• EXERCISE OBJECTIVE:
Search term "that": copy each line of the data containing it.

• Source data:
- Opening Delimiter -

-- ==== Sys2Proof/Machine/Destination.lean ====
section
/-! DEFINITION. The destination unit (chapter 6): closure windows, block map, resolution, rerouting and accounts. -/

namespace Sys2Proof.Machine

open Sys2Proof

/-! ## Closure windows (R108) -/

/-- The highest track index in use. -/
def Ladder.highestTrack (l : Ladder) : Option TrackIx := ((List.finRange 41).filter (fun t => l.trackInUse t)).getLast?

/-- The effective last track of a window; none where no track is in use (R108, R124). -/
def Ladder.effectiveLast (l : Ladder) (w : Window) : Option Nat := l.highestTrack.map (fun h => min w.last h.val)

/-- A window is enabled: its effective last track is not below its first track (R108). -/
def Ladder.windowEnabled (l : Ladder) (w : Window) : Bool :=
  match l.effectiveLast w with
  | some last => decide (w.first ≤ last)
  | none => false

/-- An enabled window covers the track (R108). -/
def Ladder.windowCovers (l : Ladder) (w : Window) (t : TrackIx) : Bool :=
  match l.effectiveLast w with
  | some last => decide (w.first ≤ t.val) && decide (t.val ≤ last)
  | none => false

/-- At least one enabled window covers the track (R108). -/
def Yard.covered (y : Yard) (l : Ladder) (t : TrackIx) : Bool :=
  (List.finRange 4).any (fun i => l.windowCovers (Table.look y.windows i) t)

/-- The track is the reject track. -/
def Ladder.isReject (l : Ladder) (t : TrackIx) : Bool := l.consts.reject == some t

/-- A track is closed: covered, and not the reject track (R108). -/
def Yard.closed (y : Yard) (l : Ladder) (t : TrackIx) : Bool := y.covered l t && !l.isReject t

/-! ## The block map (R110, R111) -/

/-- A valid entry covers a block code (R110). -/
def MapEntry.covers (m : MapEntry) (code : Nat) : Bool := code / 2 ^ m.span == m.code / 2 ^ m.span

/-- The track of an entry that is not passed over (R111 step 1). -/
def Ladder.mapTrack (l : Ladder) (code : Nat) (m : Option MapEntry) : Option TrackIx :=
  match m with
  | some x => if x.covers code && l.trackInUse x.track then some x.track else none
  | none => none

/-- The reject track. A commissioned ladder has one (R21); before COMMISSION nothing asks for it (log entry 18, DESIGN CHOICE). -/
def Ladder.rejectTrack (l : Ladder) : TrackIx := l.consts.reject.getD 0

/-- The lookup of a block code: a track, and NO_BLOCK where it gives the reject track (R111). -/
def Yard.lookup (y : Yard) (l : Ladder) (code : Byte) : TrackIx × Option ResolutionCause :=
  match (List.finRange 32).findSome? (fun i => l.mapTrack code.toNat (Table.look y.blockMap i)) with
  | some t => (t, none)
  | none =>
    match l.consts.defaultTrack with
    | some d => (d, none)
    | none => (l.rejectTrack, some .noBlock)

/-! ## Tracks -/

/-- The record of a track. -/
def Yard.trackOf (y : Yard) (t : TrackIx) : Track := Table.look y.tracks t

/-- Change the record of a track. -/
def Yard.modifyTrack (t : TrackIx) (f : Track → Track) (y : Yard) : Yard :=
  { y with tracks := Table.put y.tracks t (f (y.trackOf t)) }

/-- Add axles to a track's reserved count (R107). -/
def Yard.reserve (t : TrackIx) (n : Nat) (y : Yard) : Yard := y.modifyTrack t (fun x => { x with reserved := x.reserved + n })

/-- Remove axles from a track's reserved count (R107). -/
def Yard.release (t : TrackIx) (n : Nat) (y : Yard) : Yard := y.modifyTrack t (fun x => { x with reserved := x.reserved - n })

/-- The room test: the track is the reject track, or has no limit, or the sum stays within the capacity (R113, R80).
`reserved` is the reserved count that the sum takes. -/
def Ladder.hasRoom (l : Ladder) (t : TrackIx) (x : Track) (reserved axles : Nat) : Bool :=
  l.isReject t || x.capacity == 0 || decide (x.fill + reserved + axles ≤ x.capacity)

/-! ## Resolution (R113) -/

/-- Steps 1 to 3 of the resolution: the track and the cause. -/
def Yard.resolution (y : Yard) (l : Ladder) (dest : Destination) (axles : Nat) : TrackIx × Option ResolutionCause :=
  let judged : TrackIx × Option ResolutionCause → TrackIx × Option ResolutionCause := fun r =>
    if y.closed l r.1 then (l.rejectTrack, some .trackClosed)
    else if l.hasRoom r.1 (y.trackOf r.1) (y.trackOf r.1).reserved axles then r
    else (l.rejectTrack, some .trackFull)
  match dest with
  | .block code => judged (y.lookup l code)
  | .track t => if l.trackInUse t then judged (t, none) else (l.rejectTrack, some .noBlock)

/-! ## Rerouting (R114) -/

/-- Reroute the cut in a slot to a track with the resolution cause the caller gives: its reservation, resolved track
and route move; its progress stays. Where the track is the one it is bound for, only the cause is set. -/
def Yard.reroute (e : Env) (i : SlotIx) (t : TrackIx) (cause : Option ResolutionCause) (y : Yard) : Yard :=
  match y.cutAt i with
  | some c =>
    match c.started with
    | some x =>
      if !c.onLadder then y
      else if t = x.resolved then y.modifyStarted i (fun z => { z with cause := cause })
      else
        ((y.release x.resolved c.axles).reserve t c.axles).modifyStarted i
          (fun z => { z with resolved := t, route := e.ladder.routeOf t, cause := cause })
    | none => y
  | none => y

/-! ## Arrival and loss (R118, R119) -/

/-- The arrival of axles in a track: fill, reserved count, OVERFILL (R118). -/
def Yard.account (l : Ladder) (t : TrackIx) (axles : Nat) (y : Yard) : Yard :=
  let fill := min ((y.trackOf t).fill + axles) Config.maxFill
  let z := (y.modifyTrack t (fun x => { x with fill := fill })).release t axles
  let x := z.trackOf t
  if !l.isReject t && decide (0 < x.capacity) && decide (x.capacity < x.fill) then z.raise (.track t) 1 else z

/-- The loss of a cut removes its axles from the reserved count of its resolved track (R119). -/
def Yard.releaseLost (c : Cut) (y : Yard) : Yard :=
  match c.started with
  | some x => y.release x.resolved c.axles
  | none => y

end Sys2Proof.Machine
end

- Closing Delimiter -

• YOUR SOLUTION:
/-- The track of an entry that is not passed over (R111 step 1). -/
`reserved` is the reserved count that the sum takes. -/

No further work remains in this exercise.